Designing intelligent text-entry tools so that multilingual researchers can read, write, and reason with generative AI in their language of choice — without losing nuance, accuracy, or authority.
26% faster translation · ↓ NASA-TLX cognitive load · n=15 within-subject study
The University of Michigan's academic departments represent over 150 countries.
Our study reached researchers fluent in Chinese, Korean, Hindi, Urdu, Burmese, Macedonian, Persian, and more, the exact population a tool like Rosetta is built to serve.

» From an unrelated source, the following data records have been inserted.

/-- An access in flight, in arrival order (R123, R222). `way` holds the seams that its request, or once performed its
reply, has still to cross, each 2 × module + direction (R385, R393), or 320 and up for a circuit's entry (R403). `via` are the
circuits that served its pair of dies and class when it set out, `held` says that the source die holds it back, and `mig` that a migration
of its frame has held it (R343). `seen` is what an acquire takes in, from when it was performed: a barrier's scope, and the time recorded
(R215, R227). `came` is the crossing whose receiving channel holds the packet (R394). -/
structure Req where
  ctx : Nat := 0
  op : AccOp := .barExpect 0
  va : Nat := 0
  pa : Nat := 0
  attr : PageAttr := {}
  res : Option AccRes := none
  way : List Nat := []
  via : List Nat := []
  held : Bool := false
  mig : Bool := false
  seen : Nat × Nat := (0, 0)
  came : Option Nat := none
deriving DecidableEq, Repr, Inhabited

/-! ### Versions (R330 to R336) -/

/-- The owner of a version: lease, unit, the VA of the line as it was written, the ordinal at which the version was
made, its widenings (ordinal, unit before), oldest first, and the agents that wrote into it, each of which reads its own
writes (R328). -/
structure VTag where
  lease : Nat := 0
  unit : SUnit := {}
  va : Nat := 0
  made : Nat := 0
  hist : List (Nat × SUnit) := []
  writers : List Agent := []
deriving DecidableEq, Repr, Inhabited

/-- An older version kept in the shadow pool. `tag = none` is the base. `proof` names the open proof level
(lease, unit, level) it is the shadow of, if any, and `stale` what HBM may then have held of the line (R219). `part` and `die` say whose
pool line it takes. -/
structure Shadow where
  tag : Option VTag := none
  data : LineData := 0
  proof : Option (Nat × SUnit × Nat) := none
  stale : List LineData := []
  part : Nat := 0
  die : Nat := 0
deriving DecidableEq, Repr, Inhabited

/-- What HBM may still hold of a line beneath the slices (R219): the contents since its last write-back, and the agents whose
writes stand in the slices. -/
structure Stale where
  data : List LineData := []
  by_ : List Agent := []
deriving DecidableEq, Repr, Inhabited

/-- The versions of a line that has more than a base: the frame holds `cur`, `older` is newest first. -/
structure LineRec where
  cur : Option VTag := none
  older : List Shadow := []
deriving DecidableEq, Repr, Inhabited

/-! ### Stoker contexts (R22 to R33) -/

inductive CtxSt where
  | free
  | ready
  | waiting
  | halted
  | frozen
deriving DecidableEq, Repr, Inhabited

/-- An issued instruction that has not completed; its context takes no turn (R48). A PRS.READ that waits for room in the control
queue of `tile` keeps its token (R208), and a FLUE form the code that it sends and the ordinal at which it set out (R209). -/
inductive Busy where
  | access
  | phase (scope : Nat)
  | prsRead (d : BitVec 5)
  | prsWait (tile : Nat) (word : Code) (d : BitVec 5)
  | flue (fn : Nat) (d : BitVec 5) (v : Code) (at_ : Nat)
  | ringStop (ring : Nat) (d : BitVec 5)
  | unbind (port : Nat) (d : BitVec 5)
deriving DecidableEq, Repr, Inhabited

/-- The condition a WAITING context waits for (R33). A barrier wait keeps in `met`, once its parity has passed, the barrier's scope and
release time at that moment (R227). -/
inductive Wait where
  | wfe
  | bar (acq : Bool) (va pa : Nat) (par : Bool) (met : Option (Nat × Nat))
  | cfg (d : BitVec 5) (tickets : List Nat)
  | cpy (d : BitVec 5) (tickets : List Nat)
deriving DecidableEq, Repr, Inhabited

/-- An ended copy, kept for CPY.WAIT and CPY.STAT (R244). -/
structure EndedCopy where
  ticket : Nat := 0
  code : Nat := 0
  units : Nat := 0
deriving DecidableEq, Repr, Inhabited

The generative AI tools these researchers reach for every day, ChatGPT, Gemini, and their peers, are trained and tuned overwhelmingly for English. So a scholar who thinks in Hindi or Burmese ends up translating their idea into English, prompting, then translating the answer back, losing nuance, time, and trust at every step. This study asks a simple question: what would it take for the interface to meet multilingual researchers where they already are? The map below isn't decoration, it's the user base, and the gap between it and an English-first AI is exactly the problem Rosetta sets out to close.
CSE 593 graduate HCI research at the University of Michigan. Five researchers studying equity in generative AI for non-native English speakers in academic workflows — literature review, academic writing, brainstorming.
ChatGPT and peers are trained and tuned for English. Multilingual researchers constantly translate, code-mix, and re-prompt — losing nuance, time, and trust in the output. The interface, not the model, is the lever we have.
Rosetta — a Gemini-powered chat assistant with a highlight-popup tooltip for Simplify, Tone Match, and Translate. A within-subject study (n=15) showed statistically significant gains in completion time and lower NASA-TLX workload.
A 16-week HCI research project producing Rosetta: a Gemini-powered chat assistant with a highlight-popup tooltip that lets multilingual researchers Simplify, Tone Match, and Translate any AI response in place — measurably faster and lower-effort in a controlled within-subject study.
Through a survey of 24 multilingual researchers and contextual inquiries with 5 graduate participants across Chinese, Hindi, Urdu, Burmese, Croatian, and Italian native languages, we identified three interconnected challenges that current AI tools fail to address. These obstacles compound each other, creating a persistent barrier to equitable access for non-native English speakers in academic research contexts.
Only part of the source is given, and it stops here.